Hot History: Eleven Madison Park bring through Blade and Bow bourbon

Amanda Rae

Make It

Named after the two parts of a skeleton key, the blade shaft and the ornate bow-shaped handle, Blade and Bow Kentucky Straight Bourbon Whiskey pays tribute to the five keys that once hung on the door of the legendary Stitzel-Weller Distillery. Each key represented one requirement of the bourbon craft: grains, yeast, fermentation, distillation and aging.

Served at EMP Winter House and the Blade and Bow branded yurt bar through April: 1¼ ounces Blade and Bow Kentucky Straight Bourbon Whiskey 2 ounces hot apple cider Cinnamon stick In a mug, combine bourbon and cider. Garnish with cinnamon stick.

Eleven Madison Park’s Winter House in Aspen, which popped up last month at Chefs Club at the St. Regis, is a whole new world. Specifically, the courtyard’s yurt village, fringed with evergreens surrounding a smattering of safari tents, each themed around an altitudinous location elsewhere and with seating for as many as 10 guests.

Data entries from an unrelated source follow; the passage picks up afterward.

/-- 20_memory.md R52 and R53: the range check, and what a read finds after a write. -/
def Obligations.MemoryPort : Prop :=
  ∀ (m : Memory) (a v : Word), m.wf →
    ((m.read a).isSome = true ↔ 0 ≤ a.toInt ∧ a.toInt < m.size)
    ∧ (¬ (0 ≤ a.toInt ∧ a.toInt < m.size) → m.write a v = none)
    ∧ (0 ≤ a.toInt → a.toInt < m.size → ∃ m', m.write a v = some m' ∧ m'.size = m.size
        ∧ m'.read a = some v ∧ ∀ b, b ≠ a → m'.read b = m.read b)

/-! ### The instructions -/

/-- 42_arithmetic.md R160. -/
def Obligations.AddEffect : Prop :=
  ∀ (cond : CondMask) (rT rS1 rS2 : RegNum) (off : Int) (s : State),
    let raw := (s.readReg rS1).toInt + ((s.readReg rS2).toInt + off)
    opcodeNumber (Instr.add cond rT rS1 rS2 off).op = 3
    ∧ ∃ t, exec (.add cond rT rS1 rS2 off) s = .next t
      ∧ ArithmeticEffect cond rT (signFlag raw) (BitVec.ofInt 32 raw) s t

/-- 42_arithmetic.md R161. -/
def Obligations.SubEffect : Prop :=
  ∀ (cond : CondMask) (rT rS1 rS2 : RegNum) (off : Int) (s : State),
    let raw := (s.readReg rS1).toInt - ((s.readReg rS2).toInt + off)
    opcodeNumber (Instr.sub cond rT rS1 rS2 off).op = 4
    ∧ ∃ t, exec (.sub cond rT rS1 rS2 off) s = .next t
      ∧ ArithmeticEffect cond rT (signFlag raw) (BitVec.ofInt 32 raw) s t

/-- 42_arithmetic.md R162. -/
def Obligations.MulEffect : Prop :=
  ∀ (cond : CondMask) (rT rS1 rS2 : RegNum) (off : Int) (s : State),
    let raw := (s.readReg rS1).toInt * ((s.readReg rS2).toInt + off)
    opcodeNumber (Instr.mul cond rT rS1 rS2 off).op = 5
    ∧ ∃ t, exec (.mul cond rT rS1 rS2 off) s = .next t
      ∧ ArithmeticEffect cond rT (signFlag raw) (BitVec.ofInt 32 raw) s t

/-- 42_arithmetic.md R163. -/
def Obligations.DivEffect : Prop :=
  ∀ (cond : CondMask) (rT rS1 rS2 : RegNum) (off : Int) (s : State),
    let divisor := (s.readReg rS2).toInt + off
    let quotient := signedQuotient (s.readReg rS1).toInt divisor
    opcodeNumber (Instr.div cond rT rS1 rS2 off).op = 6
    ∧ ∃ t, exec (.div cond rT rS1 rS2 off) s = .next t
      ∧ ArithmeticEffect cond rT (if divisor = 0 then 8 else signFlag quotient)
          (BitVec.ofInt 32 quotient) s t

/-- 44_control.md R190. -/
def Obligations.HaltEffect : Prop :=
  ∀ (cond : CondMask) (rT rS1 rS2 : RegNum) (off : Int) (s : State),
    opcodeNumber (Instr.halt cond rT rS1 rS2 off).op = 0
    ∧ ∃ t, exec (.halt cond rT rS1 rS2 off) s = .next t
      ∧ Counted s t ∧ SameMemory s t ∧ OnlyPcAdvanced s t
      ∧ (enabled s.flag cond = true → t.flag = 2 ∧ t.halted = true)
      ∧ (enabled s.flag cond = false → t.flag = s.flag ∧ t.halted = s.halted)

Quickly, the structures have become top spots to sip après-ski bevvies, including hot apple cider spiked with Blade and Bow Kentucky Straight Bourbon Whiskey. In fact, the yurt designed for St. Moritz—the birthplace of snow polo, which came through Rio Grande Park a few weeks ago as the sport’s only event in North America—is dedicated to this particular spirit. (EMP co-owners Will Guidara and chef Daniel Humm found themselves dining next to a table of snow polo players in St. Moritz this summer, kicking off the idea for collaboration—how’s that for an Aspen story?)

Looks are deceiving, though: While the bourbon cider is comprised of just two ingredients plus a cinnamon-stick swizzle, the liquor is liquid history. Just a baby, having launched officially in 2015, Blade and Bow incorporates some of the last remaining bourbon distilled at the iconic Stitzel-Weller Distillery in Louisville before it shut down in 1992.

“Opened on Derby Day in 1935, (Stitzel-Weller) was the first new-construction distillery post-Prohibition,” says Diageo Reserve national educator Doug Kragel, who reps Blade and Bow alongside Bulleit and George Dickel, among others. In releasing Blade and Bow, the group had a choice: “We either package up the rare bourbon and it’s one and done or we find a way to build on the heritage of this iconic facility and create (a spirit) that will evolve into something of its own for the future.”

Each annual bottling of Blade and Bow is made using a tiered fractional blending system (called solera, common in the sherry industry), which combines the rare older whiskey into younger, creating complexity.

“We started with a range no younger than 7-year-old Kentucky straight bourbon at the top of our system, and up to 21-year-old, at that time, pre-1992 bourbon,” Kragel explains. “Every year it compounds on itself and gets more and more complex.”

Cheers to drinking a bit of history for a limited time only: EMP Winter House is outta here at the end of ski season.